- [TASK MATERIAL]:
::::

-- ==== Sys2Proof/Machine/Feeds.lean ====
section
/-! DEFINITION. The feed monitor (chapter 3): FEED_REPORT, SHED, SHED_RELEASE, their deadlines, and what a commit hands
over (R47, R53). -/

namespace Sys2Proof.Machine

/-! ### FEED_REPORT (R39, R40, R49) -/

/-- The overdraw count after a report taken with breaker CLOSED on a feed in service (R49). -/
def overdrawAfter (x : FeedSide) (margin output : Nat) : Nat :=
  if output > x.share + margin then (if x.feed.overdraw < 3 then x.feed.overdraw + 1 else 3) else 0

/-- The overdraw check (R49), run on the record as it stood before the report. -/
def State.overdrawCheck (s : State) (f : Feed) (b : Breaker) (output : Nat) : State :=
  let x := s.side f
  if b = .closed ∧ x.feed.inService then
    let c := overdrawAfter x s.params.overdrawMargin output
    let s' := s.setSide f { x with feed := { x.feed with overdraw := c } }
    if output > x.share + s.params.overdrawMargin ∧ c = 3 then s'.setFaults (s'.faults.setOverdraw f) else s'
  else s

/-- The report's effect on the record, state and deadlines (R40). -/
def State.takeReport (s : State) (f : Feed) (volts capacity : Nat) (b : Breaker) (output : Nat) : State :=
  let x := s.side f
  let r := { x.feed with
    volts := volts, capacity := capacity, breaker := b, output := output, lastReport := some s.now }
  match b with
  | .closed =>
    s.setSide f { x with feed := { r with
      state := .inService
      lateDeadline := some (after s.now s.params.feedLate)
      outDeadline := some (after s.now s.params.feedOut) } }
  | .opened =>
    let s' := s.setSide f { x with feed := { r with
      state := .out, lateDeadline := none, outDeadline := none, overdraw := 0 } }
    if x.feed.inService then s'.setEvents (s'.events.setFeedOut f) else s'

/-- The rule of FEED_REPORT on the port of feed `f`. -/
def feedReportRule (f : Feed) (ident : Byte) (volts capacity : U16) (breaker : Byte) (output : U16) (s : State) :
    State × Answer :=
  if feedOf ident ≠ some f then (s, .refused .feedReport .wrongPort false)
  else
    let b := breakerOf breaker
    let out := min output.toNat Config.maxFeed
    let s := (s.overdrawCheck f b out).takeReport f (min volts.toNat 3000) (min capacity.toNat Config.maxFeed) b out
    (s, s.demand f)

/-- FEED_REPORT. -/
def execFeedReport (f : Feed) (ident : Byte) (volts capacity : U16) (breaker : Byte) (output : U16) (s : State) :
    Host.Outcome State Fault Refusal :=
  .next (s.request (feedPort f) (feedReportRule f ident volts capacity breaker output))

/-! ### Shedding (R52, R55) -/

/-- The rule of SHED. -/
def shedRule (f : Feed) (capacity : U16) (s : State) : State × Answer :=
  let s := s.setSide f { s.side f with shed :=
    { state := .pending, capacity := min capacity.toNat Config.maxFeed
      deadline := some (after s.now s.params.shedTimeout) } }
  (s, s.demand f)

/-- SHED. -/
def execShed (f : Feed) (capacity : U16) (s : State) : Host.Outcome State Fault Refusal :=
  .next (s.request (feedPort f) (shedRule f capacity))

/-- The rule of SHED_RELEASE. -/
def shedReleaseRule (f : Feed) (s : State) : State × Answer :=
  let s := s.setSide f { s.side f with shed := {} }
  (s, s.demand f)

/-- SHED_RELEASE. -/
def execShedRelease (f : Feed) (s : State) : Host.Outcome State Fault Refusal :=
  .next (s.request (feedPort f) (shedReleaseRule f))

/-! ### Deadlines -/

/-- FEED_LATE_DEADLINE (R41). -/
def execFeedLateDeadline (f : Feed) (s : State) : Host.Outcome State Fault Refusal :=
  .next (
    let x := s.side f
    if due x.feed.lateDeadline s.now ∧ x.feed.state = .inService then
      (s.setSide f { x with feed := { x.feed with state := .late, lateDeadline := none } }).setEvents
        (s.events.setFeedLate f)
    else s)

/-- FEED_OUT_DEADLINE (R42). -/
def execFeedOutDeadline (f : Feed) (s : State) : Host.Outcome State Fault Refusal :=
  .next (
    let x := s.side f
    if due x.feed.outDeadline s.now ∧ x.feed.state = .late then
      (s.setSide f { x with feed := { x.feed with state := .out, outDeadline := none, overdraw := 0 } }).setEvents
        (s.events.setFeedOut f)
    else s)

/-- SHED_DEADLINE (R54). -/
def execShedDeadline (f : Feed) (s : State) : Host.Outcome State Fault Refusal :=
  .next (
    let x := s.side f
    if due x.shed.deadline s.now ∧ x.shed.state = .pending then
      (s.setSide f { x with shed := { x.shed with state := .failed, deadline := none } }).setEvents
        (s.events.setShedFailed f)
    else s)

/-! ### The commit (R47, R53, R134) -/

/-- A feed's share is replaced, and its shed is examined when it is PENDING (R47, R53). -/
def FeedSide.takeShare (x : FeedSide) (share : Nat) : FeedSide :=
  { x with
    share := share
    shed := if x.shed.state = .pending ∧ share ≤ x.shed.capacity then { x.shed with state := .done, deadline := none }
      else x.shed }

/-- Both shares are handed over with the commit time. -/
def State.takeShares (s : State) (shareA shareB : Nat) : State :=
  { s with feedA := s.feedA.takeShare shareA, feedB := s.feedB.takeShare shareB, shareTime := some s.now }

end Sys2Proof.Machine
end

::::

- [WHAT YOU WILL DO]:
From the first line of the data above to the line containing "def State.overdrawCheck (s", repeat everything exactly and add nothing.

- [RESULT BELOW]:
-- ==== Sys2Proof/Machine/Feeds.lean ====
section
/-! DEFINITION. The feed monitor (chapter 3): FEED_REPORT, SHED, SHED_RELEASE, their deadlines, and what a commit hands
over (R47, R53). -/

namespace Sys2Proof.Machine

/-! ### FEED_REPORT (R39, R40, R49) -/

/-- The overdraw count after a report taken with breaker CLOSED on a feed in service (R49). -/
def overdrawAfter (x : FeedSide) (margin output : Nat) : Nat :=
  if output > x.share + margin then (if x.feed.overdraw < 3 then x.feed.overdraw + 1 else 3) else 0

/-- The overdraw check (R49), run on the record as it stood before the report. -/
def State.overdrawCheck (s : State) (f : Feed) (b : Breaker) (output : Nat) : State :=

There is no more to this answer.